What you need to do - Set down every entry again exactly as it stands below.
== Entries supplied ==
@[simp] theorem State.record_schedule (s : State) (r : HostRecord) : (s.record r).schedule = s.schedule := rfl
@[simp] theorem State.record_cur (s : State) (r : HostRecord) : (s.record r).cur = s.cur := rfl
@[simp] theorem State.record_freeCtr (s : State) (r : HostRecord) : (s.record r).freeCtr = s.freeCtr := rfl
@[simp] theorem State.record_harts (s : State) (r : HostRecord) : (s.record r).harts = s.harts := rfl
@[simp] theorem State.record_cores (s : State) (r : HostRecord) : (s.record r).cores = s.cores := rfl
@[simp] theorem State.record_clusters (s : State) (r : HostRecord) : (s.record r).clusters = s.clusters := rfl
@[simp] theorem State.record_views (s : State) (r : HostRecord) : (s.record r).views = s.views := rfl
@[simp] theorem State.record_writes (s : State) (r : HostRecord) : (s.record r).writes = s.writes := rfl
@[simp] theorem State.record_applied (s : State) (r : HostRecord) : (s.record r).applied = s.applied := rfl
@[simp] theorem State.record_issued (s : State) (r : HostRecord) : (s.record r).issued = s.issued := rfl
@[simp] theorem State.record_regions (s : State) (r : HostRecord) : (s.record r).regions = s.regions := rfl
@[simp] theorem State.record_slabForms (s : State) (r : HostRecord) : (s.record r).slabForms = s.slabForms := rfl
@[simp] theorem State.record_boots (s : State) (r : HostRecord) : (s.record r).boots = s.boots := rfl
@[simp] theorem State.record_soft (s : State) (r : HostRecord) : (s.record r).soft = s.soft := rfl
@[simp] theorem State.record_corrected (s : State) (r : HostRecord) : (s.record r).corrected = s.corrected := rfl
@[simp] theorem State.record_tlbs (s : State) (r : HostRecord) : (s.record r).tlbs = s.tlbs := rfl
@[simp] theorem State.record_walks (s : State) (r : HostRecord) : (s.record r).walks = s.walks := rfl
@[simp] theorem State.record_pins (s : State) (r : HostRecord) : (s.record r).pins = s.pins := rfl
@[simp] theorem State.record_ctxs (s : State) (r : HostRecord) : (s.record r).ctxs = s.ctxs := rfl
@[simp] theorem State.record_groups (s : State) (r : HostRecord) : (s.record r).groups = s.groups := rfl
@[simp] theorem State.record_nextGroup (s : State) (r : HostRecord) : (s.record r).nextGroup = s.nextGroup := rfl
@[simp] theorem State.record_nextStamp (s : State) (r : HostRecord) : (s.record r).nextStamp = s.nextStamp := rfl
@[simp] theorem State.record_kernels (s : State) (r : HostRecord) : (s.record r).kernels = s.kernels := rfl
@[simp] theorem State.record_queues (s : State) (r : HostRecord) : (s.record r).queues = s.queues := rfl
@[simp] theorem State.record_lastGrant (s : State) (r : HostRecord) : (s.record r).lastGrant = s.lastGrant := rfl
@[simp] theorem State.record_reserved (s : State) (r : HostRecord) : (s.record r).reserved = s.reserved := rfl
@[simp] theorem State.record_steals (s : State) (r : HostRecord) : (s.record r).steals = s.steals := rfl
@[simp] theorem State.record_faults (s : State) (r : HostRecord) : (s.record r).faults = s.faults := rfl
@[simp] theorem State.record_nextTicket (s : State) (r : HostRecord) : (s.record r).nextTicket = s.nextTicket := rfl
@[simp] theorem State.record_engineSeq (s : State) (r : HostRecord) : (s.record r).engineSeq = s.engineSeq := rfl
@[simp] theorem State.record_beacon (s : State) (r : HostRecord) : (s.record r).beacon = s.beacon := rfl
@[simp] theorem State.record_recess (s : State) (r : HostRecord) : (s.record r).recess = s.recess := rfl
@[simp] theorem State.record_slew (s : State) (r : HostRecord) : (s.record r).slew = s.slew := rfl
@[simp] theorem State.record_tol (s : State) (r : HostRecord) : (s.record r).tol = s.tol := rfl
@[simp] theorem State.record_c2req (s : State) (r : HostRecord) : (s.record r).c2req = s.c2req := rfl
@[simp] theorem State.record_stagger (s : State) (r : HostRecord) : (s.record r).stagger = s.stagger := rfl
@[simp] theorem State.record_capHold (s : State) (r : HostRecord) : (s.record r).capHold = s.capHold := rfl
@[simp] theorem State.record_quarterPower (s : State) (r : HostRecord) : (s.record r).quarterPower = s.quarterPower := rfl
@[simp] theorem State.record_devicePower (s : State) (r : HostRecord) : (s.record r).devicePower = s.devicePower := rfl
@[simp] theorem State.record_temps (s : State) (r : HostRecord) : (s.record r).temps = s.temps := rfl
@[simp] theorem State.record_volts (s : State) (r : HostRecord) : (s.record r).volts = s.volts := rfl
@[simp] theorem State.record_process (s : State) (r : HostRecord) : (s.record r).process = s.process := rfl
@[simp] theorem State.record_hostLink (s : State) (r : HostRecord) : (s.record r).hostLink = s.hostLink := rfl
@[simp] theorem State.record_hostData (s : State) (r : HostRecord) : (s.record r).hostData = s.hostData := rfl
@[simp] theorem State.record_hot (s : State) (r : HostRecord) : (s.record r).hot = s.hot := rfl
@[simp] theorem State.record_ramping (s : State) (r : HostRecord) : (s.record r).ramping = s.ramping := rfl
@[simp] theorem State.record_rampDown (s : State) (r : HostRecord) : (s.record r).rampDown = s.rampDown := rfl
@[simp] theorem State.record_invals (s : State) (r : HostRecord) : (s.record r).invals = s.invals := rfl
@[simp] theorem State.record_owed (s : State) (r : HostRecord) : (s.record r).owed = s.owed := rfl
@[simp] theorem State.record_ports (s : State) (r : HostRecord) : (s.record r).ports = s.ports := rfl
@[simp] theorem State.record_sideband (s : State) (r : HostRecord) : (s.record r).sideband = s.sideband := rfl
===
Task solution -
@[simp] theorem State.record_schedule (s : State) (r : HostRecord) : (s.record r).schedule = s.schedule := rfl
@[simp] theorem State.record_cur (s : State) (r : HostRecord) : (s.record r).cur = s.cur := rfl
@[simp] theorem State.record_freeCtr (s : State) (r : HostRecord) : (s.record r).freeCtr = s.freeCtr := rfl
@[simp] theorem State.record_harts (s : State) (r : HostRecord) : (s.record r).harts = s.harts := rfl
@[simp] theorem State.record_cores (s : State) (r : HostRecord) : (s.record r).cores = s.cores := rfl
@[simp] theorem State.record_clusters (s : State) (r : HostRecord) : (s.record r).clusters = s.clusters := rfl
@[simp] theorem State.record_views (s : State) (r : HostRecord) : (s.record r).views = s.views := rfl
@[simp] theorem State.record_writes (s : State) (r : HostRecord) : (s.record r).writes = s.writes := rfl
@[simp] theorem State.record_applied (s : State) (r : HostRecord) : (s.record r).applied = s.applied := rfl
@[simp] theorem State.record_issued (s : State) (r : HostRecord) : (s.record r).issued = s.issued := rfl
@[simp] theorem State.record_regions (s : State) (r : HostRecord) : (s.record r).regions = s.regions := rfl
@[simp] theorem State.record_slabForms (s : State) (r : HostRecord) : (s.record r).slabForms = s.slabForms := rfl
@[simp] theorem State.record_boots (s : State) (r : HostRecord) : (s.record r).boots = s.boots := rfl
@[simp] theorem State.record_soft (s : State) (r : HostRecord) : (s.record r).soft = s.soft := rfl
@[simp] theorem State.record_corrected (s : State) (r : HostRecord) : (s.record r).corrected = s.corrected := rfl
@[simp] theorem State.record_tlbs (s : State) (r : HostRecord) : (s.record r).tlbs = s.tlbs := rfl
@[simp] theorem State.record_walks (s : State) (r : HostRecord) : (s.record r).walks = s.walks := rfl
@[simp] theorem State.record_pins (s : State) (r : HostRecord) : (s.record r).pins = s.pins := rfl
@[simp] theorem State.record_ctxs (s : State) (r : HostRecord) : (s.record r).ctxs = s.ctxs := rfl
@[simp] theorem State.record_groups (s : State) (r : HostRecord) : (s.record r).groups = s.groups := rfl
@[simp] theorem State.record_nextGroup (s : State) (r : HostRecord) : (s.record r).nextGroup = s.nextGroup := rfl
@[simp] theorem State.record_nextStamp (s : State) (r : HostRecord) : (s.record r).nextStamp = s.nextStamp := rfl
@[simp] theorem State.record_kernels (s : State) (r : HostRecord) : (s.record r).kernels = s.kernels := rfl
@[simp] theorem State.record_queues (s : State) (r : HostRecord) : (s.record r).queues = s.queues := rfl
@[simp] theorem State.record_lastGrant (s : State) (r : HostRecord) : (s.record r).lastGrant = s.lastGrant := rfl
@[simp] theorem State.record_reserved (s : State) (r : HostRecord) : (s.record r).reserved = s.reserved := rfl
@[simp] theorem State.record_steals (s : State) (r : HostRecord) : (s.record r).steals = s.steals := rfl
@[simp] theorem State.record_faults (s : State) (r : HostRecord) : (s.record r).faults = s.faults := rfl
@[simp] theorem State.record_nextTicket (s : State) (r : HostRecord) : (s.record r).nextTicket = s.nextTicket := rfl
@[simp] theorem State.record_engineSeq (s : State) (r : HostRecord) : (s.record r).engineSeq = s.engineSeq := rfl
@[simp] theorem State.record_beacon (s : State) (r : HostRecord) : (s.record r).beacon = s.beacon := rfl
@[simp] theorem State.record_recess (s : State) (r : HostRecord) : (s.record r).recess = s.recess := rfl
@[simp] theorem State.record_slew (s : State) (r : HostRecord) : (s.record r).slew = s.slew := rfl
@[simp] theorem State.record_tol (s : State) (r : HostRecord) : (s.record r).tol = s.tol := rfl
@[simp] theorem State.record_c2req (s : State) (r : HostRecord) : (s.record r).c2req = s.c2req := rfl
@[simp] theorem State.record_stagger (s : State) (r : HostRecord) : (s.record r).stagger = s.stagger := rfl
@[simp] theorem State.record_capHold (s : State) (r : HostRecord) : (s.record r).capHold = s.capHold := rfl
@[simp] theorem State.record_quarterPower (s : State) (r : HostRecord) : (s.record r).quarterPower = s.quarterPower := rfl
@[simp] theorem State.record_devicePower (s : State) (r : HostRecord) : (s.record r).devicePower = s.devicePower := rfl
@[simp] theorem State.record_temps (s : State) (r : HostRecord) : (s.record r).temps = s.temps := rfl
@[simp] theorem State.record_volts (s : State) (r : HostRecord) : (s.record r).volts = s.volts := rfl
@[simp] theorem State.record_process (s : State) (r : HostRecord) : (s.record r).process = s.process := rfl
@[simp] theorem State.record_hostLink (s : State) (r : HostRecord) : (s.record r).hostLink = s.hostLink := rfl
@[simp] theorem State.record_hostData (s : State) (r : HostRecord) : (s.record r).hostData = s.hostData := rfl
@[simp] theorem State.record_hot (s : State) (r : HostRecord) : (s.record r).hot = s.hot := rfl
@[simp] theorem State.record_ramping (s : State) (r : HostRecord) : (s.record r).ramping = s.ramping := rfl
@[simp] theorem State.record_rampDown (s : State) (r : HostRecord) : (s.record r).rampDown = s.rampDown := rfl
@[simp] theorem State.record_invals (s : State) (r : HostRecord) : (s.record r).invals = s.invals := rfl
@[simp] theorem State.record_owed (s : State) (r : HostRecord) : (s.record r).owed = s.owed := rfl
@[simp] theorem State.record_ports (s : State) (r : HostRecord) : (s.record r).ports = s.ports := rfl
@[simp] theorem State.record_sideband (s : State) (r : HostRecord) : (s.record r).sideband = s.sideband := rfl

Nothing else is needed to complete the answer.